I don't really expect anyone to go through all of those issues, but my hope is
that by skimming over the issue titles people will get a sense for the kinds of
changes we're making here. It's a large number of small things.

Also, kudos to [Thomson Comer](https://github.com/thomcom) who solved most of
the cuDF issues above.

## There are still some pending issues

- [Square Root #1055](https://github.com/rapidsai/cudf/issues/1055), needed for groupby-std
- [cuDF needs multi-index support for columns #483](https://github.com/rapidsai/cudf/issues/483), needed for:

  ```python
  gropuby.agg({'x': ['sum', mean'], 'y': ['min', 'max']})
  ```

## But things mostly work

But generally things work pretty well today:

```python
In [1]: import dask_cudf

In [2]: df = dask_cudf.read_csv('yellow_tripdata_2016-*.csv')

In [3]: df.groupby('passenger_count').trip_distance.mean().compute()
Out[3]: <cudf.Series nrows=10 >

In [4]: _.to_pandas()
Out[4]:
0    0.625424
1    4.976895
2    4.470014
3    5.955262
4    4.328076
5    3.079661
6    2.998077
7    3.147452
8    5.165570
9    5.916169
dtype: float64
```

## Experience

First, most of this work was handled by the cuDF developers (which may be
evident from the relative lengths of the issue lists above). When we started
this process it felt like a never-ending stream of tiny issues. We weren't
able to see the next set of issues until we had finished the current set.
Fortunately, most of them were pretty easy to fix. Additionally, as we went
on, it seemed to get a bit easier over time.

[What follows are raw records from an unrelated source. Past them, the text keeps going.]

theorem State.Touch.ctlFrame {l : List Part} {s0 s : State} (hT : State.Touch l s0 s) 
    (hl : ∀ p ∈ ([.cfg, .mgt, .fus, .ctl, .srv] : List Part), p ∈ l) : State.Touch l s0 (State.ctlFrame s) := by
  have k : State.Touch [.cfg, .mgt, .fus, .ctl, .srv] s (State.ctlFrame s) := by
    unfold State.ctlFrame
    try dsimp only
    iterate 60 all_goals try first
      | with_reducible assumption
      | with_reducible exact State.Touch.refl _ _
      | with_reducible refine State.Touch.compDecide ?_ (by decide)
      | with_reducible refine State.Touch.modeDecide ?_ (by decide)
      | with_reducible refine State.Touch.modeDrop ?_ (by decide)
      | with_reducible refine State.Touch.offsetDecide ?_ (by decide)
      | with_reducible refine State.Touch.originDecide ?_ (by decide)
      | with_reducible refine State.Touch.setpointDecide ?_ (by decide)
      | with_reducible refine State.Touch.swapDecide ?_ (by decide)
      | with_reducible refine State.Touch.ite ?_ ?_
      | split
  exact hT.call k hl

theorem State.Touch.trackWrite {l : List Part} {s0 s : State} (hT : State.Touch l s0 s)  (first : Nat) (pts : List Waypoint)
    (hl : ∀ p ∈ ([.ctl] : List Part), p ∈ l) : State.Touch l s0 (State.trackWrite s first pts) := by
  have k : State.Touch [.ctl] s (State.trackWrite s first pts) := by
    unfold State.trackWrite
    try dsimp only
    iterate 60 all_goals try first
      | with_reducible assumption
      | with_reducible exact State.Touch.refl _ _
      | with_reducible refine State.Touch.modCtl ?_ _ (by decide)
      | with_reducible refine State.Touch.ite ?_ ?_
      | split
  exact hT.call k hl

end Sys2Proof.Machine
end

Additionally, lots of things work other than groupby-aggregations as a result
of the changes above. From the perspective of someone accustomed to Pandas,
The cuDF library is starting to feel more reliable. We hit missing
functionality less frequently when using cuDF on other operations.

## What's next?

More recently we've been working on the various join/merge operations in Dask
DataFrame like indexed joins on a sorted column, joins between large and small
dataframes (a common special case) and so on. Getting these algorithms from
the mainline Dask DataFrame codebase to work with cuDF is resulting in a
similar set of issues to what we saw above with groupby-aggregations, but so
far the list is much smaller. We hope that this is a trend as we continue on
to other sets of functionality into the future like I/O, time-series
operations, rolling windows, and so on.